On a $64 \times 64$ grid, the FFT produces $64 \times 64 = 4096$ frequency modes. But FNO only learns $R$ for the lowest $k_{\max}$ modes in each dimension. The paper defines the retained set:

$$ \Z_{k_{\max}} = \bigl\{k \in \Z^d : |k_j| \leq k_{\max,j} \text{ for } j = 1, \ldots, d\bigr\}. $$

With $k_{\max} = 12$ on a $64 \times 64$ grid, we keep the $12 \times 12 = 144$ lowest-frequency modes and discard the remaining $4096 - 144 = 3952$ high-frequency modes. The high-frequency Fourier coefficients are set to zero.

k₁ (64 modes) k₂ (64 modes) kept 12×12 discarded (set to 0) high-frequency modes Low-frequency modes sit at the corner of the FFT output
Figure 3.3. Mode truncation: of the $64 \times 64$ FFT modes, only the $12 \times 12$ lowest-frequency modes (blue box) are retained. The learned tensor $R$ exists only at these 144 modes. All other modes are set to zero.

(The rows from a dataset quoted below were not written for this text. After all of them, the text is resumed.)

/-- Word 1 of an entry. -/
def Node.word1 (n : Node) : Word :=
  at' 0 n.parentSlot.toNat ||| at' 17 n.parentPipe.toNat ||| at' 18 n.parentKind.toNat ||| at' 20 n.parentTag.toNat |||
    at' 28 n.rank.toNat ||| at' 44 n.learned.toNat ||| at' 45 n.static.toNat ||| at' 46 n.desync.toNat |||
    at' 47 n.pinned.toNat ||| at' 48 n.seedGen.toNat ||| at' 49 n.refGen.toNat ||| at' 50 n.lastBand.toNat |||
    at' 52 n.antMask.toNat ||| at' 56 n.rssi.toNat ||| at' 64 n.lq.toNat

/-- Word 2 of an entry. -/
def Node.word2 (n : Node) : Word := at' 0 n.tc.toNat ||| at' 33 n.drift.toNat ||| at' 52 n.offset.toNat

/-- Word 3 of an entry. -/
def Node.word3 (n : Node) : Word :=
  at' 0 n.keyGen.toNat ||| at' 8 n.cls.toNat ||| at' 11 n.flow.toNat ||| at' 23 n.learnPort.toNat ||| at' 25 n.age.toNat |||
    at' 37 n.children.toNat ||| at' 55 n.uplinks.toNat

/-- The four words of an entry (R381). -/
def Node.words (n : Node) : List Word := [n.key, n.word1, n.word2, n.word3]

/-- The entry that four words hold (R381). -/
def nodeOf (w0 w1 w2 w3 : Word) : Node :=
  { eui := keyEui w0, domain := keyDomain w0,
    parentSlot := w1.extractLsb' 0 17, parentPipe := w1.extractLsb' 17 1, parentKind := w1.extractLsb' 18 2,
    parentTag := w1.extractLsb' 20 8, rank := w1.extractLsb' 28 16, learned := w1.getLsbD 44, static := w1.getLsbD 45,
    desync := w1.getLsbD 46, pinned := w1.getLsbD 47, seedGen := w1.getLsbD 48, refGen := w1.getLsbD 49,
    lastBand := w1.extractLsb' 50 2, antMask := w1.extractLsb' 52 4, rssi := w1.extractLsb' 56 8,
    lq := w1.extractLsb' 64 8,
    tc := w2.extractLsb' 0 33, drift := w2.extractLsb' 33 19, offset := w2.extractLsb' 52 20,
    keyGen := w3.extractLsb' 0 8, cls := w3.extractLsb' 8 3, flow := w3.extractLsb' 11 12,
    learnPort := w3.extractLsb' 23 2, age := w3.extractLsb' 25 12, children := w3.extractLsb' 37 18,
    uplinks := w3.extractLsb' 55 16 }

/-- Whether an entry is one: exactly one of LEARNED and STATIC (R382). -/
def Node.occupied (n : Node) : Bool := n.learned != n.static
def Node.anchored (n : Node) : Bool := n.children != 0

/-- Where an entry can be held (R384). -/
inductive Place where
  | slot (p n : Nat)
  | victim (p : Nat)
  | overflow (p i : Nat)
deriving DecidableEq, Repr

def tableBase (p : Nat) : Nat := 0x200000 + 0x80000 * p
def overflowBase (p : Nat) : Nat := 0x4C000 + 0x4000 * p

/-- The entry in a table slot, its words as stored. -/
def slotNode (s : State) (p n : Nat) : Node :=
  let a := tableBase p + 4 * n
  nodeOf (peek s a) (peek s (a + 1)) (peek s (a + 2)) (peek s (a + 3))

/-- The entry at an overflow index (R391). -/
def overNode (s : State) (p i : Nat) : Node :=
  let a := overflowBase p
  let b := a + 4096 + 3 * i
  nodeOf (peek s (a + i)) (peek s b) (peek s (b + 1)) (peek s (b + 2))

def placeNode (s : State) : Place → Node
  | .slot p n => slotNode s p n
  | .victim p => ((fwd s p).victim).getD {}
  | .overflow p i => overNode s p i

/-- Writes an entry where it is held; an emptied place is written as zeros (R382). -/
def putNode (s : State) (at_ : Place) (n : Option Node) : State :=
  let ws := match n with | some n => n.words | none => [0, 0, 0, 0]
  match at_ with
  | .slot p k => writeWords s (tableBase p + 4 * k) ws
  | .victim p => setFwd s p { fwd s p with victim := n }
  | .overflow p i =>
    writeWords (writeWord s (overflowBase p + i) (ws.getD 0 0)) (overflowBase p + 4096 + 3 * i) (ws.drop 1)

/-! ### The hash (R383) -/

/-- bucket under a seed. -/
def bucketOf (seed : BitVec 32) (w : Word) : Nat :=
  let c := keyCrc seed w
  let m := (c ^^^ (c >>> 15)) * 0x2C1B3C6D
  fld (m ^^^ (m >>> 12)) 31 17

/-- tag() of a key. -/
def tagOf (w : Word) : BitVec 8 := (keyCrc 0xFFFFFFFF w).setWidth 8

/-- A pipeline's seeds. -/
def seedOf (s : State) (p way : Nat) : BitVec 32 := (parV s (0x3401 + 2 * p + way)).setWidth 32

/-- Slot of a position in a way's bucket (R380). -/
def slotAt (way bucket q : Nat) : Nat := 65536 * way + 2 * bucket + q

/-- The slots of a key's two buckets under two seeds. -/
def bucketSlots (s0 s1 : BitVec 32) (w : Word) : List Nat :=
  [slotAt 0 (bucketOf s0 w) 0, slotAt 0 (bucketOf s0 w) 1, slotAt 1 (bucketOf s1 w) 0, slotAt 1 (bucketOf s1 w) 1]

/-- The slots that can hold a key in a pipeline's table, in lookup order (R384). -/
def candidateSlots (s : State) (p : Nat) (w : Word) : List Nat :=
  bucketSlots (seedOf s p 0) (seedOf s p 1) w ++
    (match (fwd s p).rehash with | some r => bucketSlots r.old0 r.old1 w | none => [])

/-! ### Lookup (R384) -/

/-- The places that can hold a key in one table, in lookup order. -/
def candidates (s : State) (p : Nat) (w : Word) : List Place :=
  (candidateSlots s p w).map (Place.slot p) ++ [Place.victim p] ++ (fwd s p).overflow.map (Place.overflow p)

/-- Where a key is held in one table. -/
def findIn (s : State) (p : Nat) (w : Word) : Option Place :=
  (candidates s p w).find? (fun c => (placeNode s c).occupied && (placeNode s c).key == w)

/-- Where a key is held, its own table first (R400). -/
def findNode (s : State) (p : Nat) (w : Word) : Option Place :=
  match findIn s p w with
  | some c => some c
  | none => findIn s (1 - p) w

/-- The entry that supplies a node's timing: of two, the one of the later T_C (R362, R365; DEDUCED, log 32). -/
def timingPlace (s : State) (w : Word) : Option Place :=
  match findIn s 0 w, findIn s 1 w with
  | some a, some b => if (placeNode s a).tc.toNat < (placeNode s b).tc.toNat then some b else some a
  | some a, none => some a
  | none, b => b

/-- The overflow bins that a lookup of a key reads: its own, and each further one while the spill flag of the bin just read is set
(R391). -/
def overBins (f : Fwd) : Nat → Nat → List Nat
  | 0, _ => []
  | fuel + 1, b => b :: (if tblAt f.spill b false then overBins f fuel ((b + 1) % 256) else [])

/-- The overflow indices in use that a lookup of a key reads. -/
def overReads (s : State) (p : Nat) (w : Word) : List Nat :=
  let f := fwd s p
  let seeds := seedOf s p 0 :: (match f.rehash with | some r => [r.old0] | none => [])
  ((seeds.flatMap (fun x => overBins f 256 (bucketOf x w % 256))).flatMap (fun b => (List.range 16).map (fun i => 16 * b + i))).filter
    (fun i => f.overflow.contains i)

/-- A lookup among overflow entries (R391): the key words read one by one, then the other words of the one found. -/
def lookupOver (own p : Nat) (w : Word) : List Nat → State → State × Option (Option Place)
  | [], s => (s, some none)
  | i :: is, s =>
    match readWord s (overflowBase p + i) (5 + own) with
    | (s, none) => (s, none)
    | (s, some k) => if k = w then (s, some (some (.overflow p i))) else lookupOver own p w is s

/-- A pipeline's lookup in one table, reading through its port: a poisoned word drops the frame in process, and in
the own table empties the slot (R171 codes 5 and 6, R384). -/
def lookupIn (own p : Nat) (w : Word) (s : State) : List Nat → State × Option (Option Place)
  | [] =>
    let v := placeNode s (.victim p)
    if v.occupied && v.key == w then (s, some (some (.victim p))) else lookupOver own p w (overReads s p w) s
  | k :: ks =>
    match readWords (5 + own) 4 (tableBase p + 4 * k) s with
    | (s, .inr _) => (if own = p then putNode s (.slot p k) none else s, none)
    | (s, .inl [a, b, c, d]) =>
      let n := nodeOf a b c d
      if n.occupied && n.key == w then (s, some (some (.slot p k))) else lookupIn own p w s ks
    | (s, .inl _) => (s, none)

/-- The learning unit reads a slot through its pipeline's port: a poisoned one is written as empty (R171 codes 5 and 6). -/
def meetSlot (p : Nat) (s : State) (k : Nat) : State :=
  match readWords (5 + p) 4 (tableBase p + 4 * k) s with
  | (s, .inl _) => s
  | (s, .inr _) => putNode s (.slot p k) none

/-- The reads of a key's slots in one table. -/
def meetSlots (s : State) (p : Nat) (w : Word) : State := (candidateSlots s p w).foldl (meetSlot p) s

/-! ### Parents and CHILDREN -/

/-- Word of the move map that holds a position's element, and the element's lowest bit (R390). -/
def mapWord (pos : Nat) : Nat × Nat := (0x40000 + pos / 4, 18 * (pos % 4))

/-- Position that a parent reference of kind 2 or 3 names (R390). -/
def parentPos (n : Node) : Nat := if n.parentKind = 2 then n.parentSlot.toNat else 131072 + n.parentSlot.toNat % 4096

/-- Whether a parent reference resolves through the move map (R390). -/
def viaMap (s : State) (n : Node) : Bool :=
  (n.parentKind == 2 || n.parentKind == 3) && n.refGen != (fwd s n.parentPipe.toNat).seedGen

/-- The place that a parent reference names directly; a reference whose REFGEN differs from its table's SEEDGEN goes
through the move map (R390). -/
def parentPlace (s : State) (n : Node) : Option Place :=
  let p := n.parentPipe.toNat
  if n.parentKind = 2 ∨ n.parentKind = 3 then
    let pos := parentPos n
    let e := mapWord pos
    let v := if viaMap s n then fld (peek s e.1) (e.2 + 17) e.2 else 0
    let pos := if v = 0 then pos else v - 1
    if pos < 131072 then some (.slot p pos) else if pos < 135168 then some (.overflow p (pos - 131072)) else none
  else none

/-- Adds to the CHILDREN of a place. -/
def addChild (s : State) (c : Place) (up : Bool) : State :=
  let n := placeNode s c
  if n.occupied then putNode s c (some { n with children := if up then n.children + 1 else n.children - 1 }) else s

/-- An entry loses its parent: one child less there. -/
def dropParent (s : State) (n : Node) : State :=
  match parentPlace s n with
  | some c => if (placeNode s c).occupied && tagOf (placeNode s c).key == n.parentTag then addChild s c false else s
  | none => s

/-- Removes an entry (R394, R415). -/
def removeNode (s : State) (c : Place) : State :=
  let s := putNode (dropParent s (placeNode s c)) c none
  match c with
  | .overflow p i => setFwd s p { fwd s p with overflow := (fwd s p).overflow.filter (· != i) }
  | _ => s

/-! ### Insertion (R385 to R388) -/

/-- The lower empty slot of a bucket. -/
def emptyIn (s : State) (p way bucket : Nat) : Option Nat :=
  [slotAt way bucket 0, slotAt way bucket 1].find? (fun k => !(slotNode s p k).occupied)

/-- The movable slot of a bucket, position `q` first. -/
def movableIn (s : State) (p way bucket q : Nat) : Option Nat :=
  [slotAt way bucket q, slotAt way bucket (1 - q)].find? (fun k => !(slotNode s p k).anchored)

/-- Writes an entry into a slot, as placed under the seeds in force (R381, R389). -/
def seat (s : State) (p k : Nat) (n : Node) : State := putNode s (.slot p k) (some { n with seedGen := (fwd s p).seedGen })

Why does this work? Two reasons:

Physics intuition: This is exactly the physicist's intuition about spectral methods. Smooth fields (temperature, pressure, low-Reynolds fluid flow) are well-described by a handful of Fourier modes. Turbulent flows need more modes; shocks and discontinuities need many. FNO works best when the solution is smooth — which is precisely the regime where spectral methods excel.

Mode truncation also explains resolution invariance. The tensor $R$ is defined on the $12 \times 12$ lowest modes. If we evaluate on a $128 \times 128$ grid instead of $64 \times 64$, the FFT produces $128 \times 128$ modes, but we still only touch the same $12 \times 12$ lowest ones. The same $R$ works on any grid — the mode indices don't change.

We now have all the ingredients. In the next chapter, we combine Definition 1 (the iterative update) with Definition 3 (the Fourier integral operator) into the complete FNO layer, and trace a full forward pass with explicit tensor dimensions.